Варвара криком кричит: что с тобой сделали? Квартальный принюхивается ко всем, выспрашивает, а мое сердце чует, – ох, нехорошо! Я Варю-то натравила на квартального, а сама тихонько пытаю Максимушку – что сделалось? Встречайте, шепчет он, Якова с Михайлой первая, научите их, – говорили бы, что разошлись со мной на Ямской, сами они пошли до Покровки, а я, дескать, в Прядильный проулок свернул! Не спутайте, а то беда будет от полиции! Я – к дедушке: иди, заговаривай кварташку, а я сыновей ждать за ворота, и рассказала ему, какое зло вышло. Одевается он, дрожит, бормочет: так я и знал, того и ждал! – Врет все, ничего не знал! Ну, встретила я деток ладонями по рожам – Мишка-то со страху сразу трезвый стал, а Яшенька, милый, и лыка не вяжет, однако, бормочет: знать ничего не знаю, это все Михайло, он старшой! Успокоили мы квартального кое-как – хороший он был господин! – Он, говорит, глядите, коли случится у вас что худое, я буду знать, чья вина! С тем и ушел. А дед подошел к Максиму-то и говорит: ну, спасибо тебе, другой бы на твоем месте так не сделал, я это понимаю! И тебе, дочь, спасибо, что доброго человека в отцов дом привела!
– Ну, помирились кое-как. Похворал отец-то – недель семь валялся и нет-нет да скажет: эх, мама, едем с нами в другие города – скушновато здесь! Скоро и вышло ему ехать в Астрахань; ждали туда летом царя, а отцу твоему было поручено триумфальные ворота строить. С первым пароходом поплыли они; как с душой рассталась я с ними, он тоже печален был».
Кроме рассказов бабушки, мы знаем отзывы об отце и других знавших его. Мастер Григорий говорит о нем: «Отца бы твоего, Лексей Максимович, сюда, – он бы другой огонь зажег. Радостный был муж, утешный». «Большого сердца был муж, Максим Савватеич».
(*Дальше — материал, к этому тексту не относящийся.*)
-- ==== Sys2Proof/Laws/Bus.lean ====
section
/-! SUPPORT. What one bus transaction does as a step, the target of every mapped offset, and what Check depends on. -/

namespace Sys2Proof.Machine

/-! What an address selects (R82, R83). -/

theorem target_csr {a : BitVec 16} (h : a.toNat < 0x40) (h4 : a.toNat % 4 = 0) : target a = .csr (a.toNat / 4) := by
  simp [target, h, h4]

theorem target_zrom {a : BitVec 16} {w : Nat} (hw : w < 64) (h : a.toNat = 0x100 + 4 * w) : target a = .zrom w := by
  simp only [target]
  split_ifs <;> first | omega | (congr 1; omega)

theorem target_bmem {a : BitVec 16} {w : Nat} (hw : w < 2048) (h : a.toNat = 0x2000 + 4 * w) : target a = .bmem w := by
  simp only [target]
  split_ifs <;> first | omega | (congr 1; omega)

theorem target_preg {a : BitVec 16} {w : Nat} (hw : w < 4096) (h : a.toNat = 0x8000 + 4 * w) : target a = .preg w := by
  simp only [target]
  split_ifs <;> first | omega | (congr 1; omega)

theorem target_misaligned {a : BitVec 16} (h : a.toNat % 4 ≠ 0) : target a = .misaligned := by
  simp only [target]
  rw [if_pos h]

theorem target_unmapped {a : BitVec 16} (h4 : a.toNat % 4 = 0)
    (h : (0x0040 ≤ a.toNat ∧ a.toNat < 0x0100) ∨ (0x0200 ≤ a.toNat ∧ a.toNat < 0x2000) ∨
      (0x4000 ≤ a.toNat ∧ a.toNat < 0x8000) ∨ 0xC000 ≤ a.toNat) : target a = .unmapped := by
  simp only [target]
  split_ifs <;> first | rfl | omega

/-! A transaction as a step (R81). -/

theorem step_write {s : State} {a : BitVec 16} {d : Word} {rest : List Event} (h : s.events = .write a d :: rest)
    (hr : s.rstN = true) :
    step s = .next { (hostWrite a d { s with events := rest }).1 with
      resp := some (hostWrite a d { s with events := rest }).2 } := by
  rw [step, turn, h]
  simp only [handle, hostWriteTurn, hr, if_true]

theorem step_read {s : State} {a : BitVec 16} {rest : List Event} (h : s.events = .read a :: rest)
    (hr : s.rstN = true) :
    step s = match hostRead a { s with events := rest } with
      | .error f => .fault f
      | .ok r => .next { s with events := rest, resp := some r } := by
  rw [step, turn, h]
  simp only [handle, hostReadTurn]
  refine (if_pos hr).trans ?_
  cases hostRead a { s with events := rest } <;> rfl

/-! Check reads the word and the three ARG registers (R202). -/

theorem regions_congr (i : Instr) {s t : State} (h0 : t.arg0 = s.arg0) (h1 : t.arg1 = s.arg1) (h2 : t.arg2 = s.arg2) :
    regions i t = regions i s := by
  cases i <;> simp only [regions, sourceRegions, destRegions, arg0Off, arg1Off, arg2Len, h0, h1, h2]

theorem checkInstr_congr (i : Instr) {s t : State} (h0 : t.arg0 = s.arg0) (h1 : t.arg1 = s.arg1)
    (h2 : t.arg2 = s.arg2) : checkInstr i t = checkInstr i s := by
  rw [checkInstr, checkInstr, regions_congr i h0 h1 h2]

theorem check_congr (w : Word) {s t : State} (h0 : t.arg0 = s.arg0) (h1 : t.arg1 = s.arg1) (h2 : t.arg2 = s.arg2) :
    check w t = check w s := by
  unfold check
  cases decode w with
  | error e => rfl
  | ok i => exact checkInstr_congr i h0 h1 h2

end Sys2Proof.Machine
end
А. М. Пешков (IV, 1) остался в живых единственным из пяти детей своей матери: впрочем, о судьбе третьего, незаконного, ребенка мы ничего не знаем. По наследству от обоих родителей он получил большую физическую силу, здоровье, выносливость. В автобиографии мы увидим указания на физическую силу и здоровье во всех возрастах. Правда, М. Горький – туберкулезный, и мать его умерла тоже как будто от туберкулеза. Но, зная условия, в которых он развивался, зная, что у него было прострелено и, вероятно, плохо залечено легкое, приходится удивляться силе его врожденного иммунитета. И мы имеем основания рассчитывать, что по крайней мере со стороны матери (отцовская наследственность нам неизвестна) он унаследовал долговечность: и дед и бабушка пережили 80-летний возраст.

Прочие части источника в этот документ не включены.